* _ASSIGNED TASK_
Copy out, word for word, the lines from the start of the data below through the line containing "let t := (u.putArming", and no others.

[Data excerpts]

/-- An early renewal advances the guard one stage: from NORMAL the warning step with EARLY, answered with the new deadline;
from WARNED, or where the grace cannot be placed, the fault step with EARLY, answered with 0. The last renew time is kept,
and REPORT_WAS_PENDING shows the report as the renewal leaves it (R94, R97, R98). -/
def Obligations.EarlyRenewEscalates : Prop :=
  ∀ (r : Request) (s : State) (n : SlotNumber) (a : Arming) (g : GuardPart), Arrives s → Valid .renew r s → Names r n →
    (r.flags.getLsbD 3 = true → r.expectedGen = s.slots[n].generation) →
    s.slots[n].arming = some a → a.part = .guard g →
    g.window ≠ 0 → s.time.now.toNat < g.lastRenew.toNat + g.window.toNat →
    let u := taken s
    let d := BitVec.ofNat 64 (s.time.now.toNat + g.grace.toNat)
    (g.stage = .normal → s.time.now.toNat + g.grace.toNat < 2 ^ 64 →
        let t := (u.putArming n (some { a with part := .guard { g with stage := .warned }, phase := .armed d })).recordEvent
          (.slot n) (occurs .guardWarn a { warned := true, early := true } s) (a.policy != .final)
        exec (.renew r) s = .next (responding .ordinary r
          (naming n s.slots[n].generation .earlyRenew d 0 (pendingOf t.slots[n])) t))
      ∧ (g.stage = .normal → 2 ^ 64 ≤ s.time.now.toNat + g.grace.toNat →
          let t := ((u.performAction a.action).putArming n none).recordEvent (.slot n)
            (occurs .guardFault a { actionFlags a s with final := true, warned := true, early := true } s) true
          let t := if g.tripOnFault then t.raise (.guard n) else t
          exec (.renew r) s = .next (responding .ordinary r
            (naming n s.slots[n].generation .earlyRenew 0 0 (pendingOf t.slots[n])) t))
      ∧ (g.stage = .warned →
          let t := ((u.performAction a.action).putArming n none).recordEvent (.slot n)
            (occurs .guardFault a { actionFlags a s with final := true, early := true } s) true
          let t := if g.tripOnFault then t.raise (.guard n) else t
          exec (.renew r) s = .next (responding .ordinary r
            (naming n s.slots[n].generation .earlyRenew 0 1 (pendingOf t.slots[n])) t))

/-! # Shared operations: actions, events, raises -/

/-- An action on a line is DROPPED where the line is not enabled, SUPPRESSED where it participates in a trip, and else
performed with the level and the pulse end of its kind; no other line and nothing else of the state changes (R51, R64,
R65). -/
def Obligations.ActionsActOnTheirLine : Prop :=
  ∀ (x : Action) (s : State),
    let t := s.performAction (some x)
    let tripped := s.lines[x.line].participates = true ∧ s.trip.state = .tripped
    let pulseEnd : BitVec 32 → Bool → Option PulseEnd := fun w level =>
      if s.time.now.toNat + w.toNat < 2 ^ 64 then some { time := BitVec.ofNat 64 (s.time.now.toNat + w.toNat), level := level }
      else none
    s.actionOutcome none = .absent ∧ s.performAction none = s
      ∧ (s.lines[x.line].drive = none → s.actionOutcome (some x) = .dropped ∧ t = s)
      ∧ (∀ d, s.lines[x.line].drive = some d → tripped → s.actionOutcome (some x) = .suppressed ∧ t = s)
      ∧ ∀ d, s.lines[x.line].drive = some d → ¬ tripped → s.actionOutcome (some x) = .performed
          ∧ t = { s with lines := t.lines }
          ∧ (∀ m : LineNumber, m ≠ x.line → t.lines[m] = s.lines[m])
          ∧ t.lines[x.line] = { s.lines[x.line] with drive := t.lines[x.line].drive }
          ∧ (x.kind = .set → t.lines[x.line].drive = some { level := true, pulseEnd := none })
          ∧ (x.kind = .clear → t.lines[x.line].drive = some { level := false, pulseEnd := none })
          ∧ (x.kind = .toggle → t.lines[x.line].drive = some { level := !d.level, pulseEnd := none })
          ∧ (∀ w, x.kind = .pulseHigh w → t.lines[x.line].drive = some { level := true, pulseEnd := pulseEnd w false })
          ∧ (∀ w, x.kind = .pulseLow w → t.lines[x.line].drive = some { level := false, pulseEnd := pulseEnd w true })

/-- An event is coalesced into its source's fields, and when it makes the report pending the source joins the tail of the
queue or, already pending, keeps its place while a write of it in flight notes the event; no other source, no arming
and no generation changes (R150, R151, R156). -/
def Obligations.EventsCoalesceAtTheirSource : Prop :=
  ∀ (src : Source) (o : Occurrence) (makesPending : Bool) (s : State),
    let t := s.recordEvent src o makesPending
    let f := (s.report src).fields
    let g := (t.report src).fields
    (g.event = some o.event ∧ g.time = o.time ∧ g.tag = o.tag ∧ g.count.toNat = min 65535 (f.count.toNat + 1)
        ∧ g.flags = { late := f.flags.late || o.flags.late
                      overrun := f.flags.overrun || o.flags.overrun
                      suppressed := f.flags.suppressed || o.flags.suppressed
                      dropped := f.flags.dropped || o.flags.dropped
                      final := f.flags.final || o.flags.final
                      cancelled := f.flags.cancelled || o.flags.cancelled
                      saturated := f.flags.saturated || o.flags.saturated || decide (f.count.toNat = 65535)
                      warned := f.flags.warned || o.flags.warned
                      early := f.flags.early || o.flags.early })
      ∧ (makesPending = false → (t.report src).state = (s.report src).state ∧ t.writer.queue = s.writer.queue
          ∧ t.writer.inFlight = s.writer.inFlight)
      ∧ (makesPending = true → (s.report src).state = .none →
          (t.report src).state = .pending ∧ t.writer.queue = s.writer.queue ++ [src]
            ∧ t.writer.inFlight = s.writer.inFlight)
      ∧ (makesPending = true → (s.report src).state = .pending →
          (t.report src).state = .pending ∧ t.writer.queue = s.writer.queue
            ∧ t.writer.inFlight = s.writer.inFlight.map fun w => if w.carries src then { w with eventNoted := true } else w)
      ∧ (∀ src', src' ≠ src → t.report src' = s.report src')
      ∧ (∀ n : SlotNumber, t.slots[n].arming = s.slots[n].arming ∧ t.slots[n].generation = s.slots[n].generation)
      ∧ t = { s with
              slots := t.slots
              writer := { s.writer with
                queue := t.writer.queue, inFlight := t.writer.inFlight, controllerEntry := t.writer.controllerEntry } }

/-- The cause set after a raise, for the four kinds of cause (R104). -/
def Sys2Proof.Claims.Raised (r : Raise) (t u : TripUnit) : Prop :=
  (∀ n : InputNumber, u.inputCauses.getLsbD n.val = (t.inputCauses.getLsbD n.val || decide (r = .input n)))
    ∧ u.guardCause = (t.guardCause || decide (r.kind = .guard))
    ∧ u.faultCause = (t.faultCause || decide (r.kind = .controllerFault))
    ∧ u.forcedCause = (t.forcedCause || decide (r.kind = .forced))

/-- A raise in CLEAR enters TRIPPED, fills the trip record, forces the safe levels, sets the TRIP interrupt cause and
records a TRIP event with the cause set as its tag; in TRIPPED it adds its cause and records its TRIP event (R69, R104,
R108, R109, R110). -/
def Obligations.RaisesTripTheDevice : Prop :=
  ∀ (r : Raise) (s : State),
    let t := s.raise r
    let tag : BitVec 64 := BitVec.ofNat 64 (causesNumber t.trip)
    t.trip.state = .tripped ∧ t.faultAsserted = true ∧ Raised r s.trip t.trip
      ∧ (s.trip.state = .tripped →
          t = { s with trip := t.trip }.recordEvent .controller
            { event := .trip, time := s.time.now, tag := tag, flags := {} } true
          ∧ t.trip.record = s.trip.record)
      ∧ (s.trip.state = .clear → ∃ lines : Vector OutputLine 16,
          t = { s with trip := t.trip, lines := lines
                       control := { s.control with intCause := s.control.intCause ||| 4 } }.recordEvent .controller
            { event := .trip, time := s.time.now, tag := tag, flags := {} } true
          ∧ t.trip.record.time = s.time.now ∧ t.trip.record.kind = r.kind
          ∧ (∀ n : InputNumber, r = .input n → t.trip.record.index.toNat = n.val)
          ∧ (∀ n : SlotNumber, r = .guard n → t.trip.record.index.toNat = n.val)
          ∧ (∀ c, r = .controllerFault c → t.trip.record.index = BitVec.ofNat 8 (faultNumber c))
          ∧ (r = .forced → t.trip.record.index = 0)
          ∧ (∀ n : LineNumber, s.lines[n].participates = false → lines[n] = s.lines[n])
          ∧ ∀ n : LineNumber, s.lines[n].participates = true → lines[n] =
              { s.lines[n] with drive := s.lines[n].drive.map fun _ => { level := s.lines[n].safeLevel, pulseEnd := none } })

* _ANSWER BELOW_
/-- An early renewal advances the guard one stage: from NORMAL the warning step with EARLY, answered with the new deadline;
from WARNED, or where the grace cannot be placed, the fault step with EARLY, answered with 0. The last renew time is kept,
and REPORT_WAS_PENDING shows the report as the renewal leaves it (R94, R97, R98). -/
def Obligations.EarlyRenewEscalates : Prop :=
  ∀ (r : Request) (s : State) (n : SlotNumber) (a : Arming) (g : GuardPart), Arrives s → Valid .renew r s → Names r n →
    (r.flags.getLsbD 3 = true → r.expectedGen = s.slots[n].generation) →
    s.slots[n].arming = some a → a.part = .guard g →
    g.window ≠ 0 → s.time.now.toNat < g.lastRenew.toNat + g.window.toNat →
    let u := taken s
    let d := BitVec.ofNat 64 (s.time.now.toNat + g.grace.toNat)
    (g.stage = .normal → s.time.now.toNat + g.grace.toNat < 2 ^ 64 →
        let t := (u.putArming n (some { a with part := .guard { g with stage := .warned }, phase := .armed d })).recordEvent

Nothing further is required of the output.